• **Given records**
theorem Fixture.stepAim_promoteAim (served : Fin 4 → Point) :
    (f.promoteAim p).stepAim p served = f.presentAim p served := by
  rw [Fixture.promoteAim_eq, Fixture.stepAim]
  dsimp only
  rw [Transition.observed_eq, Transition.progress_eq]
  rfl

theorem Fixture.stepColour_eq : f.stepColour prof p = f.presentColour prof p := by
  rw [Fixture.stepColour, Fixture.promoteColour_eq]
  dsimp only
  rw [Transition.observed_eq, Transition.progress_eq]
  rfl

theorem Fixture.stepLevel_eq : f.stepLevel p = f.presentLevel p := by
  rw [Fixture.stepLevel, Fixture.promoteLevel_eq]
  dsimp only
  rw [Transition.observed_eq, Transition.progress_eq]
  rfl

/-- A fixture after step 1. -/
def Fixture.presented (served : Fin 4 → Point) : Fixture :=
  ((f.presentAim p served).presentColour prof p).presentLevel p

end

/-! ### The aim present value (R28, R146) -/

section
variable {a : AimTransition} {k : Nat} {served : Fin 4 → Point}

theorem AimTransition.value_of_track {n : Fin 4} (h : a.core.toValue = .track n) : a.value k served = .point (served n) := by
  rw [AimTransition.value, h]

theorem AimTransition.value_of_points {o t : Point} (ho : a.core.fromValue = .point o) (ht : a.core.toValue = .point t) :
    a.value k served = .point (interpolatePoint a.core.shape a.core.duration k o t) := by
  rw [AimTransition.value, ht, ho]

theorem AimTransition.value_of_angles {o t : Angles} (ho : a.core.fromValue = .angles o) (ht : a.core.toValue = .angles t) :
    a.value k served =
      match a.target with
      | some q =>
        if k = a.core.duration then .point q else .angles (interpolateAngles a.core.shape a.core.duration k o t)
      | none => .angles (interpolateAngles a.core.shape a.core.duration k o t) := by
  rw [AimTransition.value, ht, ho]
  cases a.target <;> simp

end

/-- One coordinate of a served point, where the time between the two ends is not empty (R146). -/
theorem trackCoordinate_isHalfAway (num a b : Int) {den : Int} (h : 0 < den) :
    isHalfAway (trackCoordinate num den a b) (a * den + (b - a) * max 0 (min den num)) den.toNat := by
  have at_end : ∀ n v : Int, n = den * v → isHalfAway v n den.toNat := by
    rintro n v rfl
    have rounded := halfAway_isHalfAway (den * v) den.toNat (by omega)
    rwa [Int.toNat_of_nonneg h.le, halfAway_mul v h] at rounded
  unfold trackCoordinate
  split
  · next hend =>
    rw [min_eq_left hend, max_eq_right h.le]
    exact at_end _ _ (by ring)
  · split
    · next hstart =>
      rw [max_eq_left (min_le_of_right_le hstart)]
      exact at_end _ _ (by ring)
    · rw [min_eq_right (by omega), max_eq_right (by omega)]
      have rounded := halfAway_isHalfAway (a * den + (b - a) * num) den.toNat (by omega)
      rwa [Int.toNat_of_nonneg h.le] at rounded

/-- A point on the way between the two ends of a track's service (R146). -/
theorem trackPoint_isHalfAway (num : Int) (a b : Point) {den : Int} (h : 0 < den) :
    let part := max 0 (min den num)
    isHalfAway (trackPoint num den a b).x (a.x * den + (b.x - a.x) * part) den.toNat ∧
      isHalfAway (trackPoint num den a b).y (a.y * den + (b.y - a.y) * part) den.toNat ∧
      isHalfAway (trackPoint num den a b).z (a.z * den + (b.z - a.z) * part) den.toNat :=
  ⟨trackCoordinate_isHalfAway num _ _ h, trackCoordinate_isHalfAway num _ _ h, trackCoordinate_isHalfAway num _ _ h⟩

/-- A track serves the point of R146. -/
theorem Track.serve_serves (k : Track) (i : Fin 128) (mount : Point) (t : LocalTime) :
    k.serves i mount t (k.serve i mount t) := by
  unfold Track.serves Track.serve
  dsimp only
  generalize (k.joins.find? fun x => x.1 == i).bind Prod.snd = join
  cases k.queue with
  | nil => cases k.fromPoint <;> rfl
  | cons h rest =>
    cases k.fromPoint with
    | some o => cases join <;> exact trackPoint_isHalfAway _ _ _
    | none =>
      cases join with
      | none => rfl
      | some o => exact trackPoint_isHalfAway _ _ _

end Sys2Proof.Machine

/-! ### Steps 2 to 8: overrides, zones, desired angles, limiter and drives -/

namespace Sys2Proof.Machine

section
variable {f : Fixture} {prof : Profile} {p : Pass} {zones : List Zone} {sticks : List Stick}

• **Work request**
Filter the listing for the word "omega" and copy each line that has it.

• **Answer box**
    have rounded := halfAway_isHalfAway (den * v) den.toNat (by omega)
    · rw [min_eq_right (by omega), max_eq_right (by omega)]
      have rounded := halfAway_isHalfAway (a * den + (b - a) * num) den.toNat (by omega)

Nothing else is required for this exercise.